• Activity:
Give the lines below again exactly, starting with the line that holds "x := Vector.replicate" and going on through the line that holds "of its parameter".

• Supplied information:

-=-=-

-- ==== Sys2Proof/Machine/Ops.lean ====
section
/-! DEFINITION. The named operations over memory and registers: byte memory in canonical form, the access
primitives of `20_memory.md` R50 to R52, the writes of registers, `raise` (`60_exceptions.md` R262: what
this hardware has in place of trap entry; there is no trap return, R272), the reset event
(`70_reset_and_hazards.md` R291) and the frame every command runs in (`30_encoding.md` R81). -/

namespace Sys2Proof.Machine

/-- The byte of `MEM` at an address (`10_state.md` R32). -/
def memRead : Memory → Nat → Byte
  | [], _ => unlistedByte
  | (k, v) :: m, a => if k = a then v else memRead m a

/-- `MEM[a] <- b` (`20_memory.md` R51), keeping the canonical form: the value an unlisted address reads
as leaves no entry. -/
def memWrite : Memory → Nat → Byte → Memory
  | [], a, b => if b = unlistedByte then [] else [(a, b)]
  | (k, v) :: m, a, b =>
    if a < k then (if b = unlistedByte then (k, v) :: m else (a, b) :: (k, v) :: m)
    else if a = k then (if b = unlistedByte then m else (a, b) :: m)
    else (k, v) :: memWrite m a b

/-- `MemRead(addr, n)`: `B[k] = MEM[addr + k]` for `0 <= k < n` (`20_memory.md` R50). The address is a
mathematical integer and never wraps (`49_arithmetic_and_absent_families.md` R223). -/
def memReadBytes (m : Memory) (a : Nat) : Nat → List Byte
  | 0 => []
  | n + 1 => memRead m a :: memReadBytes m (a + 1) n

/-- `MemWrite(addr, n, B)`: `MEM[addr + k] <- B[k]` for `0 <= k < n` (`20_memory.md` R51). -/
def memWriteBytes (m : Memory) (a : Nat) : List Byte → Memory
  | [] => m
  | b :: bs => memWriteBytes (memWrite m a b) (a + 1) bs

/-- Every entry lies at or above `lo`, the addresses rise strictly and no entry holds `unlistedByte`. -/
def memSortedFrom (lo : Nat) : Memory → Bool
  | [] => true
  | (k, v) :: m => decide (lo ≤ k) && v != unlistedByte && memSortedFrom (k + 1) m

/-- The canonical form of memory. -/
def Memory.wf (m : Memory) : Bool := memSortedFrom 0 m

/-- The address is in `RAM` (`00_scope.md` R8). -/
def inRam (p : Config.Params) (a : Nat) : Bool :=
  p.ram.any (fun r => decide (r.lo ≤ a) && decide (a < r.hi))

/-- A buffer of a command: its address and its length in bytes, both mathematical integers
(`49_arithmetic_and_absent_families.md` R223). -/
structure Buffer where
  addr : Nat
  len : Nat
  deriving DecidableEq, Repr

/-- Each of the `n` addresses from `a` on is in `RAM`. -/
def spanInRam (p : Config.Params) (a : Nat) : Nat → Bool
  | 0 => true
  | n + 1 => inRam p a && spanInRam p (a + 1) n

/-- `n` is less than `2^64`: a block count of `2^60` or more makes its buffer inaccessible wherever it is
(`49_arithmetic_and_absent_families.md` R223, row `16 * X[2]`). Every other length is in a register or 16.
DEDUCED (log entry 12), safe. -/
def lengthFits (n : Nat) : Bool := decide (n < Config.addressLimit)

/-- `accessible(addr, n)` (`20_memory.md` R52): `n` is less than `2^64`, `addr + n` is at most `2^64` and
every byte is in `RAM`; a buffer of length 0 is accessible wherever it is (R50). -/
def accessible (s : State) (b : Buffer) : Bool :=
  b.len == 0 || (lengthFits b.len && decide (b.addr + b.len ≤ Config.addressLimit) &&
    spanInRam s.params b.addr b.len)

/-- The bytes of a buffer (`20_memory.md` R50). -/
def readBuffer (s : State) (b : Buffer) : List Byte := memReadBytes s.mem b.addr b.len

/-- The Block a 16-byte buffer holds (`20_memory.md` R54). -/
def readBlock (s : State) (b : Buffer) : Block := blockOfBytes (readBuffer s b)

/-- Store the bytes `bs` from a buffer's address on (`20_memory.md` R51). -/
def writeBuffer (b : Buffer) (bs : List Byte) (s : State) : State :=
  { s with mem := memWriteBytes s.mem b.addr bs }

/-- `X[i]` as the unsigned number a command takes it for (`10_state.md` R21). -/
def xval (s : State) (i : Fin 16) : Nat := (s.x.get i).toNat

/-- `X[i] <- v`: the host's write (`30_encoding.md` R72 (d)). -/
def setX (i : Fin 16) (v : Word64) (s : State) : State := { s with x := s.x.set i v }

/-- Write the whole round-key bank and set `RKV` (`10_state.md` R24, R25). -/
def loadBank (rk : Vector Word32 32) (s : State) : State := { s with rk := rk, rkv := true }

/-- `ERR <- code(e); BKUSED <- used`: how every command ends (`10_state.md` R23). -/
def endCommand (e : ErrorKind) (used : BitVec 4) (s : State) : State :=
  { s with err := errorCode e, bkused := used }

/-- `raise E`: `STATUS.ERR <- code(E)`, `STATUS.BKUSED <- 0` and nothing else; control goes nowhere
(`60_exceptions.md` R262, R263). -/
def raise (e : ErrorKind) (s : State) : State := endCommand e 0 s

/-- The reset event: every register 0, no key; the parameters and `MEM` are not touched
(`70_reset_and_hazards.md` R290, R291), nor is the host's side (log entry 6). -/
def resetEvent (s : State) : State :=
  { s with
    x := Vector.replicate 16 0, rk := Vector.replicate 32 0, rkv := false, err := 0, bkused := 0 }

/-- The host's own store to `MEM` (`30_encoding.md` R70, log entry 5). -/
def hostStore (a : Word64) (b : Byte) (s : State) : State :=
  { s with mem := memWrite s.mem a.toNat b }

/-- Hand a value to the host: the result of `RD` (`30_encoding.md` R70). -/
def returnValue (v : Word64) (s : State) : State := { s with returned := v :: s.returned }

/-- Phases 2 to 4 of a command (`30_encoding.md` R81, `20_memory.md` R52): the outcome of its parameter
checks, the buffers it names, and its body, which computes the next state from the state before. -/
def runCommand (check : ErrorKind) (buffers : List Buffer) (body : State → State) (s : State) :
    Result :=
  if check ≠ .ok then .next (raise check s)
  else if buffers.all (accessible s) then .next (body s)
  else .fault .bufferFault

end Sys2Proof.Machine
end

-=-=-

• Solution for this problem:
    x := Vector.replicate 16 0, rk := Vector.replicate 32 0, rkv := false, err := 0, bkused := 0 }

/-- The host's own store to `MEM` (`30_encoding.md` R70, log entry 5). -/
def hostStore (a : Word64) (b : Byte) (s : State) : State :=
  { s with mem := memWrite s.mem a.toNat b }

/-- Hand a value to the host: the result of `RD` (`30_encoding.md` R70). -/
def returnValue (v : Word64) (s : State) : State := { s with returned := v :: s.returned }

/-- Phases 2 to 4 of a command (`30_encoding.md` R81, `20_memory.md` R52): the outcome of its parameter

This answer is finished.